===== MATERIAL SHOWN

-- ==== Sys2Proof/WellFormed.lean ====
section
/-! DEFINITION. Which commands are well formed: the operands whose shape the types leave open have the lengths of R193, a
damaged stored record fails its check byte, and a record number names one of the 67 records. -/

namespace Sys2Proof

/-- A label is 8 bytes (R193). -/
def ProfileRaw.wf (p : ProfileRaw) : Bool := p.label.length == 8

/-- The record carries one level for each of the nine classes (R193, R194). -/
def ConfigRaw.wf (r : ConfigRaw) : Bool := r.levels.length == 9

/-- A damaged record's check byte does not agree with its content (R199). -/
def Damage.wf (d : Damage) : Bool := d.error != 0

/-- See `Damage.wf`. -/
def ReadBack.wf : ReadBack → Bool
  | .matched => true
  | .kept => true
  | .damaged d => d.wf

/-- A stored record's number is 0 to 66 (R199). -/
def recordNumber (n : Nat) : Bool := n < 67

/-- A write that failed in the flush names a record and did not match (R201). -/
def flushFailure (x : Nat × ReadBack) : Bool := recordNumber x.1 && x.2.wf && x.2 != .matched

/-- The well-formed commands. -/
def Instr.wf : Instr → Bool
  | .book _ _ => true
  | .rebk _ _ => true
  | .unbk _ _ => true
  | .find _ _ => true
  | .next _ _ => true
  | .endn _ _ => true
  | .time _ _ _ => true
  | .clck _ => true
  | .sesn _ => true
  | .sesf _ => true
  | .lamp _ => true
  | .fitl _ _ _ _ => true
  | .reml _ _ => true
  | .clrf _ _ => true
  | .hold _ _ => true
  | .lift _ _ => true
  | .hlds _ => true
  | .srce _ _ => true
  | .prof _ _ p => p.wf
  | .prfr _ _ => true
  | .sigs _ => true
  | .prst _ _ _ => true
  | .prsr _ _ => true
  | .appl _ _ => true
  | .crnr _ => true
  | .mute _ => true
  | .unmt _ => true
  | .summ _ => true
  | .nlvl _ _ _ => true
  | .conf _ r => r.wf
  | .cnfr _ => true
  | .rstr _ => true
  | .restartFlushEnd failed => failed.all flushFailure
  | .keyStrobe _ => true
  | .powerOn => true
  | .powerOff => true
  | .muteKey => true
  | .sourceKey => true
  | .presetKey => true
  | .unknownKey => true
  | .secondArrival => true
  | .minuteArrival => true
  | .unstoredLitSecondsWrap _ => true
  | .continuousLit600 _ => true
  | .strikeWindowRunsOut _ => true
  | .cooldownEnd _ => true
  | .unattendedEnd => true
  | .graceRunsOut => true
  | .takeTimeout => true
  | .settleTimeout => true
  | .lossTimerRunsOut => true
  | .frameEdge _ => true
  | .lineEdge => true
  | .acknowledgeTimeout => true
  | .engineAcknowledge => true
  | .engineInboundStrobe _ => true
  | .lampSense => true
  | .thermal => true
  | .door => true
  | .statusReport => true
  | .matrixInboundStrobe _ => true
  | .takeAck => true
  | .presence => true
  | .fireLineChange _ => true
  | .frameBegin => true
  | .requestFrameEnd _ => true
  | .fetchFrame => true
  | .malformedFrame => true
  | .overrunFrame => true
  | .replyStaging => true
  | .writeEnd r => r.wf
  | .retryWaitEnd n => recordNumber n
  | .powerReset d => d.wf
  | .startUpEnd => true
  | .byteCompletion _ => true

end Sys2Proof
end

==========
===== MATERIAL SHOWN

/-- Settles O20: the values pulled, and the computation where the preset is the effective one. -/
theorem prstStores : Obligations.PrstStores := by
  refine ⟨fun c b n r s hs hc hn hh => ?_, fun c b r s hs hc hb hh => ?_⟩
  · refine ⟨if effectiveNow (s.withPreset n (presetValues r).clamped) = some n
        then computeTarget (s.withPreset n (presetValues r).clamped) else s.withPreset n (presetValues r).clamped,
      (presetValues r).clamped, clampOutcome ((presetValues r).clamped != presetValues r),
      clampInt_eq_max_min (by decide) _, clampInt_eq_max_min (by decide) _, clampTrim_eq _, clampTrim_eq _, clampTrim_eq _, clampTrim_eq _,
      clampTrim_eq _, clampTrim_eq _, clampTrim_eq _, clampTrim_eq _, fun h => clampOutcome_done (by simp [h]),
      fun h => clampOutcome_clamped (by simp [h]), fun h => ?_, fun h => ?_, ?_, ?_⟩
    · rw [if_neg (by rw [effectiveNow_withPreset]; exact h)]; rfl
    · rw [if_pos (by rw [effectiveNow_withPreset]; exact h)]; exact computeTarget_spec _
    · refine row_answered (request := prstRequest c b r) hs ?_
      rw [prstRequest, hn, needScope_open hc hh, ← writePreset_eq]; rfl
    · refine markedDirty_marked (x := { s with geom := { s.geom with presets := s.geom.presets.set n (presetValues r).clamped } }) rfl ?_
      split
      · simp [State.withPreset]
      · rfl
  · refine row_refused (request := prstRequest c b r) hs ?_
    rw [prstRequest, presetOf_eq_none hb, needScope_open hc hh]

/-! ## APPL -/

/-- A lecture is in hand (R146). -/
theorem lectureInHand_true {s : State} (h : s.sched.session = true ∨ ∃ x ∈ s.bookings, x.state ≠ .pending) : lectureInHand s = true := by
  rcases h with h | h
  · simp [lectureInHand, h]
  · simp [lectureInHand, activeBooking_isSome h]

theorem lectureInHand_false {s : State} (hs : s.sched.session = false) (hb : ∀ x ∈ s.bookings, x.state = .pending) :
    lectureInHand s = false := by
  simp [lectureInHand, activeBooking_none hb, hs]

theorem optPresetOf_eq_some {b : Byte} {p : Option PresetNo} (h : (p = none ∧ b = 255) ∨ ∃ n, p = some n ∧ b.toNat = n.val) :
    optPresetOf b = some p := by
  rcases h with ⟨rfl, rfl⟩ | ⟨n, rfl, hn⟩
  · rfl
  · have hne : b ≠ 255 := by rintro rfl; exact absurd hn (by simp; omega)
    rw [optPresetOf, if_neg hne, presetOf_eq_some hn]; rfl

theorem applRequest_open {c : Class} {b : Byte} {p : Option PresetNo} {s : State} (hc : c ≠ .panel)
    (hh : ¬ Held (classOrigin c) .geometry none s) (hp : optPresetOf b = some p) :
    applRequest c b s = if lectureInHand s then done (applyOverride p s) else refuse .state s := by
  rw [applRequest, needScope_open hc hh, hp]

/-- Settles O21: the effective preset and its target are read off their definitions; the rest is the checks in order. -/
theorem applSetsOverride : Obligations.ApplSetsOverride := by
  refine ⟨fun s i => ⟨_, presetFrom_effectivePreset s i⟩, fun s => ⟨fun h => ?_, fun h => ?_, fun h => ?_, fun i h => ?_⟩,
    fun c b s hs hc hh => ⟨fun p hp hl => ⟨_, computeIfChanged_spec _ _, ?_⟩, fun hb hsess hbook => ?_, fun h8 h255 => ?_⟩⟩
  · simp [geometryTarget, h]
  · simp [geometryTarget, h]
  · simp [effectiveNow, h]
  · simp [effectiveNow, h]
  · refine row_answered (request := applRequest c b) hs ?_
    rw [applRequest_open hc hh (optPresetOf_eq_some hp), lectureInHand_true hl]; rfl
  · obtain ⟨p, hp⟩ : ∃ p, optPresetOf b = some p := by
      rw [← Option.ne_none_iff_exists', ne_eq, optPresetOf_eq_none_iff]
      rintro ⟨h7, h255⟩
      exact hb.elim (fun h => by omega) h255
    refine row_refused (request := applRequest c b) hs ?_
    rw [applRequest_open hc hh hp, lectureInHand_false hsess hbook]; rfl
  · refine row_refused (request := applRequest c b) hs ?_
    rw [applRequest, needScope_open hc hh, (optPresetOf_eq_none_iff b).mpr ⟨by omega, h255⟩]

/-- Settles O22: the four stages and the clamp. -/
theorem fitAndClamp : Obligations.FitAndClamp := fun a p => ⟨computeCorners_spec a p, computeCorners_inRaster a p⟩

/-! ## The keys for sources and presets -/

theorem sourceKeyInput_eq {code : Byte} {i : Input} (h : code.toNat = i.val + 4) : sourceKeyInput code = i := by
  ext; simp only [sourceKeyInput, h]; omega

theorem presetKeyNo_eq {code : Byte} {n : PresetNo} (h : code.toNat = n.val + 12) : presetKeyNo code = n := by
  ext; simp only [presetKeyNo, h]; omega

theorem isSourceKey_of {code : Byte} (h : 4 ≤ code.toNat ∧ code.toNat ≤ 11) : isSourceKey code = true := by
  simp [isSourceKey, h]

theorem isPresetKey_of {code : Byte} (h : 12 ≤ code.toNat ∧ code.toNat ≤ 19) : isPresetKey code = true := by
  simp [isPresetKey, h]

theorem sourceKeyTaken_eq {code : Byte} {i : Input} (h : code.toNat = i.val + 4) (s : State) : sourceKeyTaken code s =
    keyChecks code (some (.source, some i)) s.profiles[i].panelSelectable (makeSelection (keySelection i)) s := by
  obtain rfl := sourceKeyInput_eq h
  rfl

==========
===== MATERIAL SHOWN

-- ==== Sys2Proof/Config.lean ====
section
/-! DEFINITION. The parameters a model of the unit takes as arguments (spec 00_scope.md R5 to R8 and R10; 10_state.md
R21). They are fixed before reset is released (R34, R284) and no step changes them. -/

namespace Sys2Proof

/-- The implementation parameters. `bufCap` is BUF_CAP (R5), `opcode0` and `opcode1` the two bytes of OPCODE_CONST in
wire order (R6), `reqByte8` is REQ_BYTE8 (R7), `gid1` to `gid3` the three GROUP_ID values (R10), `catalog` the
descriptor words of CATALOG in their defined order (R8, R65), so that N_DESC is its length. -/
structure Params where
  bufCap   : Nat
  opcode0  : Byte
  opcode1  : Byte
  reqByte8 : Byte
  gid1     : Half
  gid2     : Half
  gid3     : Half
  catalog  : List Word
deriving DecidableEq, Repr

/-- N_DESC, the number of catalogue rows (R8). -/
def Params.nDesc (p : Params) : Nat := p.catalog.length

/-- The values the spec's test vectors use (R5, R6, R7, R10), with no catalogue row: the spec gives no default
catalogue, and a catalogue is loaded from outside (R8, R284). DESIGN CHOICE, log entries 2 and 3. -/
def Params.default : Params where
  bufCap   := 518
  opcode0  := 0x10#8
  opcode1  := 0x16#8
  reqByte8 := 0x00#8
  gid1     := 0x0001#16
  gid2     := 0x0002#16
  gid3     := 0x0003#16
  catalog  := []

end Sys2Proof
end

==========

**THE TASK:** Only lines with the string "bytes" are wanted; please find each one in the listing and copy it.

**ANSWER BOX:**
/-- A label is 8 bytes (R193). -/
/-- The implementation parameters. `bufCap` is BUF_CAP (R5), `opcode0` and `opcode1` the two bytes of OPCODE_CONST in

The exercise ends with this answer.